- TASK PROMPT: Reproduce verbatim the lines of the material below, starting at the line with "if lossRanksFirst s.notices" and ending at the line with "((q.inFlight.bind NoticeRecord.flight).map Flight.frame).getD", both inclusive; skip the rest.

- RECORDS FOR PROCESSING:
/-- The hypotheses of CapturesAndPerfCounters are met, clause by clause. -/
theorem test_capturesAndPerfCounters_met :
    (∃ r, ∃ (s : State), arrives (.lossMarkerWrite r) s.mod = true ∧ (s.mod.cap.rings.get r).enable = true ∧ (s.mod.cap.rings.get r).lost ≠ 0 ∧ (s.mod.cap.rings.get r).format ≠ 1 ∧ fitsRing s.mod r 64 = true) ∧
    (∃ r, ∃ l, ∃ (t : List (Nat × List Byte)), ∃ (s : State), arrives .captureRecordDma s.mod = true ∧ s.mod.cap.buf = (r, l) :: t ∧ s.mod.cap.dmaAt ≤ s.mod.now ∧ s.mod.ecc = []) ∧
    (∃ sh, ∃ t, ∃ (s : State), arrives (.ostlerSample sh) s.mod = true ∧ (s.mod.cap.sheds.get sh).ostAt = some t ∧ t ≤ s.mod.now ∧ (s.mod.cap.sheds.get sh).ostCfg.getLsbD 31 = true ∧ let r := fieldOf (s.mod.cap.sheds.get sh).ostCfg 27 24; ringIsV1 s.mod r = false ∧ (s.mod.cap.rings.get r).enable = true ∧ (s.mod.cap.rings.get r).lost = 0 ∧ fitsRing s.mod r 64 = true) ∧
    (∃ p, ∃ u, ∃ r, ∃ (s : State), arrives (.queueDepthExport p) s.mod = true ∧ (actCfg s.mod).exports.get (stallOf p) = some (u, r) ∧ portDefined s.mod p = true ∧ passed s.mod.now (s.mod.cap.exportAt.get p) (us u) = true ∧ ringIsV1 s.mod r = false ∧ (s.mod.cap.rings.get r).enable = true ∧ (s.mod.cap.rings.get r).lost = 0 ∧ fitsRing s.mod r 192 = true) ∧
    (∃ (v : Word), ∃ (s : State), arrives (.snapshotArm v) s.mod = true ∧ v.getLsbD 0 = true) ∧
    (∃ sh, ∃ t, ∃ (s : State), arrives (.snapshotTake sh) s.mod = true ∧ s.mod.cap.armed = some t ∧ shedWorks s.mod sh = true ∧ (s.mod.cap.sheds.get sh).snapDone = false ∧ t ≤ s.mod.now / 1000) ∧
    (∃ sh, ∃ n, ∃ (s : State), arrives (.pcOverflow sh n) s.mod = true ∧ ((s.mod.cap.sheds.get sh).pcs.get n).cfg.getLsbD 31 = true ∧ ((s.mod.cap.sheds.get sh).pcs.get n).val.toNat = 2 ^ 48 - 1) ∧
    (∃ sh, ∃ n, ∃ (v : Word), ∃ (s : State), arrives (.pcConfigWrite sh n true v) s.mod = true ∧ reachable s.mod (capOff sh (4 * n + 0x40)) = true) ∧
    (∃ sh, ∃ n, ∃ (v : Word), ∃ (s : State), arrives (.pcConfigWrite sh n false v) s.mod = true ∧ reachable s.mod (capOff sh (4 * n)) = true) ∧
    (∃ sh, ∃ (v : Word), ∃ (s : State), arrives (.precisePeriodWrite sh v) s.mod = true ∧ reachable s.mod (capOff sh 0x204) = true) ∧
    (∃ sh, ∃ (v : Word), ∃ (s : State), arrives (.preciseCfgWrite sh v) s.mod = true ∧ reachable s.mod (capOff sh 0x200) = true ∧ (fieldOf v 29 28 = 1 → portDefined s.mod (fieldOf v 10 0) = true)) :=
  ⟨⟨15, (st { m0 with cap := { m0.cap with rings := (Map.const {}).set 15 { enable := true, lost := 1, format := 2 } }, host := { m0.host with rings := (Map.const {}).set 79 { enable := true, sizeLog2 := 12, hostIdx := 0 } } }), by decide +kernel⟩,
   ⟨0, (zeros 64), ([]), (st { m0 with cap := { m0.cap with buf := [(0, zeros 64)] }, host := { m0.host with up := false } }), by decide +kernel⟩,
   ⟨0, (sec 100), (st (setCap 0 (fun c => { c with ostAt := some (sec 100), ostCfg := 0x80000000 }) { m0 with cap := { m0.cap with rings := (Map.const {}).set 0 { enable := true } }, host := { m0.host with rings := (Map.const {}).set 64 { enable := true, sizeLog2 := 12 } } })), by decide +kernel⟩,
   ⟨0, 5, 0, (st { m0 with cap := { m0.cap with rings := (Map.const {}).set 0 { enable := true } }, host := { m0.host with rings := (Map.const {}).set 64 { enable := true, sizeLog2 := 12 } }, tt := { m0.tt with banks := (Map.const {}).set 0 { st := .active, content := some { content with exports := .const (some (5, 0)) } } } }), by decide +kernel⟩,
   ⟨1, (st m0), by decide +kernel⟩,
   ⟨0, 5, (st { m0 with cap := { m0.cap with armed := some 5, sheds := .const { snapDone := false } } }), by decide +kernel⟩,
   ⟨0, 15, (st (setCap 0 (fun c => { c with pcs := c.pcs.set 15 { cfg := 0x80000000, val := BitVec.ofNat 48 (2 ^ 48 - 1) } }) m0)), by decide +kernel⟩,
   ⟨0, 15, 5, (st m0), by decide +kernel⟩,
   ⟨0, 0, 0xFFFFFFFF, (st m0), by decide +kernel⟩,
   ⟨0, 0xFFFFFFFF, (st m0), by decide +kernel⟩,
   ⟨0, 0xFFFFFFFF, (st m0), by decide +kernel⟩⟩

/-- The hypotheses of CountersSpillAndHarvest are met, clause by clause. -/
theorem test_countersSpillAndHarvest_met :
    (∃ (c : CtrId), ∃ (x : Mod), (x.ctrs.get c).acc < 2 ^ 36 - 1) ∧
    (∃ (c : CtrId), ∃ (x : Mod), (x.ctrs.get c).acc < 2 ^ 36 - 1 ∧ (x.ctrs.get c).value = 0xFFFFFFFFFFFFFFFF#64) ∧
    (∃ (c : CtrId), ∃ (s : State), arrives (.counterSpill c) s.mod = true ∧ 2 ^ 35 ≤ (s.mod.ctrs.get c).acc ∧ (s.mod.ctrs.get c).spilled = false) ∧
    (∃ (c : CtrId), ∃ (s : State), arrives (.counterHarvest c) s.mod = true ∧ 2 ^ 35 ≤ (s.mod.ctrs.get c).acc ∧ (s.mod.ctrs.get c).spilled = true ∧ s.mod.ecc = [] ∧ s.mod.resid = []) ∧
    (∃ (c : CtrId), ∃ g, ∃ (s : State), arrives (.spillLate c) s.mod = true ∧ (s.mod.ctrs.get c).acc = 2 ^ 36 - 1 ∧ (s.mod.ctrs.get c).late = false ∧ spillStall c = some g) :=
  ⟨⟨(.lne 0 0 28), m0, by decide +kernel⟩,
   ⟨(.lne 0 0 28), ({ m0 with ctrs := (Map.const {}).set (.lne 0 0 28) { hw := 0xFFFFFFFFFFFFFFFF } }), by decide +kernel⟩,
   ⟨(.lne 0 0 28), (st { m0 with ctrs := (Map.const {}).set (.lne 0 0 28) { acc := 2 ^ 35 } }), by decide +kernel⟩,
   ⟨(.lne 0 0 28), (st { m0 with ctrs := (Map.const {}).set (.lne 0 0 28) { acc := 2 ^ 35, spilled := true } }), by decide +kernel⟩,
   ⟨(.lne 0 0 28), 0, (st { m0 with ctrs := (Map.const {}).set (.lne 0 0 28) { acc := 2 ^ 36 - 1, spilled := true } }), by decide +kernel⟩⟩
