-- ==== Sys2Proof/Machine/TrunkOps.lean ====
section
/-! DEFINITION. Shared operations of the Trunk Interface: building reply and notice frames, the A-transmit arbiter, the
relay queues and the B transmitter (chapter 8, R134 to R136, R161, R162). -/

namespace Sys2Proof.Machine

/-! ### Frames the controller builds -/

/-- The common header of a frame the controller builds: its own segment, flags 0 (R128, R130). -/
def ownHeader (s : State) (kind tag node : Byte) : List Byte :=
  [kind, segmentFlags s.segment 0#4, tag, node]

/-- A piece of a reply's body, with stamps converted to host time (R128, R170). -/
def pieceBytes (s : State) (p : Piece) : List Byte :=
  match p with
  | .raw bytes => bytes
  | .hostTime stamp => be48 (hostTime s stamp)

/-- The source byte of a reply: source in bits 7 to 4, attempts in bits 3 to 0 (R133). -/
def sourceByte (source attempts : Nat) : Byte :=
  BitVec.ofNat 8 (source * 16 + attempts)

/-- Source byte and age of an immediate reply (R89, R133). -/
def immediateSource (source : Source) : List Byte :=
  match source with
  | .mirror age => sourceByte 2 0 :: be16 age
  | .controller => [sourceByte 3 0]

/-- Source byte of a slot reply: DROP with the attempts when there were any, CONTROLLER otherwise (R20). -/
def slotSource (attempts : Nat) : Byte :=
  if 1 ≤ attempts then sourceByte 1 attempts else sourceByte 3 0

/-- The frame of an immediate reply (R133, R134). -/
def immediateFrame (s : State) (r : Reply) : List Byte :=
  withCheck
    (ownHeader s kindReply r.tag r.node ++ [r.status.code, r.detail] ++ immediateSource r.source ++
      be48 (hostTime s r.stamp) ++ r.body.flatMap (pieceBytes s))

/-- The frame of a slot reply (R20, R133, R134). -/
def slotFrame (s : State) (slot : Slot) (o : SlotOutcome) : List Byte :=
  withCheck
    (ownHeader s kindReply (BitVec.ofNat 8 slot.tag.val) (BitVec.ofNat 8 slot.node.val) ++
      [o.status.code, o.detail, slotSource o.attempts] ++ be48 (hostTime s o.stamp) ++ bytesOf o.data)

/-- The reply frame of an Upstream Queue entry that has none yet (R134). -/
def buildFrame (s : State) (item : UpItem) : List Byte :=
  match item with
  | .immediate r => immediateFrame s r
  | .slot i =>
    match (s.pool.slots[i]).bind (fun slot => slot.outcome.map (slotFrame s slot)) with
    | some frame => frame
    | none => []

/-- The frame of a notice record that receives a sequence number (R135, R136). -/
def noticeFrame (s : State) (r : NoticeRecord) (sequence : Byte) : List Byte :=
  withCheck
    (ownHeader s kindNotice 0#8 0#8 ++
      [sequence, BitVec.ofNat 8 r.kind.code, BitVec.ofNat 8 ((r.node.map Fin.val).getD 0)] ++ be16 r.detail ++
      [BitVec.ofNat 8 r.repeats] ++ be48 (hostTime s r.first) ++ be48 (hostTime s r.last))

/-! ### The A-transmit arbiter (R150, R151, R162) -/

/-- A slot's origin is BROADCAST, so its reply entry is never sent (R20, R151). -/
def isBroadcastSlot (s : State) (i : SlotIx) : Bool :=
  (s.pool.slots[i]).any (fun slot => slot.origin == .broadcast)

/-- BROADCAST slot entries at the head of the Upstream Queue are removed and their slots freed (R151). -/
def discardBroadcastHeads : List UpEntry → State → State
  | [], s => s
  | e :: rest, s =>
    match e.item with
    | .slot i =>
      if isBroadcastSlot s i then
        discardBroadcastHeads rest (freeSlot i { s with trunk := { s.trunk with upstream := rest } })
      else s
    | .immediate _ => s

/-- A frame begins transmission on A for a claimant, which the marker then names (R150). -/
def startA (claimant : UpClaimant) (bytes : List Byte) (s : State) : State :=
  { s with
    trunk :=
      { s.trunk with marker := claimant, aTx := some { claimant := claimant, bytes := bytes, live := true } } }

/-- The UP relay queue is granted, if it waits: its head frame is sent as it arrived (R151). -/
def grantRelay (s : State) : Option State :=
  match s.trunk.upQueue with
  | [] => none
  | frame :: _ => some (startA .upRelay frame s)

/-- The Upstream Queue is granted, if it waits: its head's frame is built at its first grant (R134, R151). -/
def grantUpstream (s : State) : Option State :=
  match s.trunk.upstream with
  | [] => none
  | e :: rest =>
    let frame := e.frame.getD (buildFrame s e.item)
    some (startA .upstream frame { s with trunk := { s.trunk with upstream := { e with frame := some frame } :: rest } })

/-- The loss record ranks before every UNSENT ordinary record (R157, R160). -/
def lossRanksFirst (q : NoticeQueue) : Bool :=
  q.loss.any (fun r => r.flight.isNone) && topUnsentKind q.ordinary != some .resetDone

/-- An UNSENT record becomes IN_FLIGHT with the next sequence and its frame (R162). -/
def NoticeRecord.launch (s : State) (r : NoticeRecord) : NoticeRecord :=
  { r with
    flight :=
      some
        { sequence := s.notices.nextSequence, frame := noticeFrame s r s.notices.nextSequence, sentBefore := false } }

/-- The record that ranks first among the UNSENT ones becomes IN_FLIGHT (R157, R162). -/
def launchFirst (s : State) : NoticeQueue :=
  let q := { s.notices with nextSequence := s.notices.nextSequence + 1#8 }
  if lossRanksFirst s.notices then { q with loss := s.notices.loss.map (NoticeRecord.launch s) }
  else
    match topUnsentKind s.notices.ordinary with
    | none => s.notices
    | some kind =>
      { q with ordinary := modifyFirst (NoticeRecord.unsentOf kind) (NoticeRecord.launch s) s.notices.ordinary }

/-- The frame of the IN_FLIGHT record, as first built (R136). -/
def flightFrame (q : NoticeQueue) : List Byte :=
  ((q.inFlight.bind NoticeRecord.flight).map Flight.frame).getD []

/-- The Notice Queue is granted, if it has an offer: a resend of the IN_FLIGHT record, or the first grant of the
first-ranked UNSENT record (R161, R162). -/
def grantNotice (s : State) : Option State :=
  if offered s then
    let q :=
      if s.notices.inFlight.isSome then { s.notices with resendDue := false } else launchFirst s
    some (startA .notice (flightFrame q) { s with notices := q })
  else none

/-- The grant of one claimant, if it waits. -/
def grantOf (c : UpClaimant) (s : State) : Option State :=
  match c with
  | .upRelay => grantRelay s
  | .upstream => grantUpstream s
  | .notice => grantNotice s

/-- The claimant after another in cyclic order (R150). -/
def UpClaimant.after (c : UpClaimant) : UpClaimant :=
  match c with
  | .upRelay => .upstream
  | .upstream => .notice
  | .notice => .upRelay

/-- The first of the three claimants that waits is granted, in cyclic order after the marker (R150). -/
def grantCyclic (s : State) : State :=
  let c1 := s.trunk.marker.after
  let c2 := c1.after
  let c3 := c2.after
  ((grantOf c1 s).orElse fun _ => (grantOf c2 s).orElse fun _ => grantOf c3 s).getD s

/-- The A-transmit arbiter's decision, made while A is UP and its transmitter sends no frame (R150). -/
def decideA (s : State) : State :=
  if s.trunk.aUp && s.trunk.aTx.isNone then grantCyclic (discardBroadcastHeads s.trunk.upstream s) else s

/-! ### The DOWN relay and the B transmitter (R146, R147) -/

/-- A relayed frame that the residence correction applies to (R132, R147). -/
def isRelayedEpochSet (frame : List Byte) : Bool :=
  byteAt frame 0 == kindManage && frame.length == 14 && byteAt frame 4 == ManageCode.epochSet.byte &&
    byteAt frame 5 == 6#8

/-- A frame as it is sent on B at an instant: an EPOCH_SET has its value advanced by its residence time and its check
recomputed; any other is sent as it arrived (R147). -/
def relayedBytes (now : Stamp) (f : DownFrame) : List Byte :=
  if isRelayedEpochSet f.bytes then
    withCheck (f.bytes.take 6 ++ be48 (word48 ((f.bytes.drop 6).take 6) + (now - f.arrival)))
  else f.bytes

/-- The B transmitter takes the head of the DOWN relay queue when B is UP and it sends no frame (R146). -/
def startB (s : State) : State :=
  match s.trunk.bUp, s.trunk.bTx, s.trunk.downQueue with
  | true, none, f :: rest =>
    { s with trunk := { s.trunk with downQueue := rest, bTx := some (relayedBytes s.time.clock f) } }
  | _, _, _ => s

/-- The code of RELAY_LOSS details (R136). -/
def relayLossUp : Word := 1#16
def relayLossDown : Word := 2#16

/-- A frame is handed to the DOWN relay (R146). -/
def relayDown (bytes : List Byte) (arrival : Stamp) (s : State) : State :=
  if s.trunk.bUp then
    if s.trunk.downQueue.length < Config.relayCapacity then
      startB
        { s with
          trunk := { s.trunk with downQueue := s.trunk.downQueue ++ [{ bytes := bytes, arrival := arrival }] } }
    else raise .relayLoss none relayLossDown (bump .downRelayLost s)
  else bump .downRelayLost s

/-- An upstream frame taken on B joins the UP relay queue or is lost (R148). -/
def relayUp (bytes : List Byte) (s : State) : State :=
  if s.trunk.upQueue.length < Config.relayCapacity then
    { s with trunk := { s.trunk with upQueue := s.trunk.upQueue ++ [bytes] } }
  else raise .relayLoss none relayLossUp (bump .upRelayLost s)

/-- A frame fails the receive checks (R131, R144). -/
def isCorrupt (f : RawFrame) : Bool :=
  !f.symbolsValid || decide (Config.maxTrunkFrame < f.bytes.length) || decide (f.bytes.length < Config.minTrunkFrame) ||
    !checkHolds f.bytes ||
    !([kindRead, kindWrite, kindAbort, kindManage, kindReply, kindNotice].contains (byteAt f.bytes 0))

/-- A frame of an upstream kind (R130). -/
def isUpstreamKind (f : RawFrame) : Bool :=
  byteAt f.bytes 0 == kindReply || byteAt f.bytes 0 == kindNotice

end Sys2Proof.Machine
end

- SOLVED EXERCISE:
  if lossRanksFirst s.notices then { q with loss := s.notices.loss.map (NoticeRecord.launch s) }
  else
    match topUnsentKind s.notices.ordinary with
    | none => s.notices
    | some kind =>
      { q with ordinary := modifyFirst (NoticeRecord.unsentOf kind) (NoticeRecord.launch s) s.notices.ordinary }

/-- The frame of the IN_FLIGHT record, as first built (R136). -/
def flightFrame (q : NoticeQueue) : List Byte :=
  ((q.inFlight.bind NoticeRecord.flight).map Flight.frame).getD []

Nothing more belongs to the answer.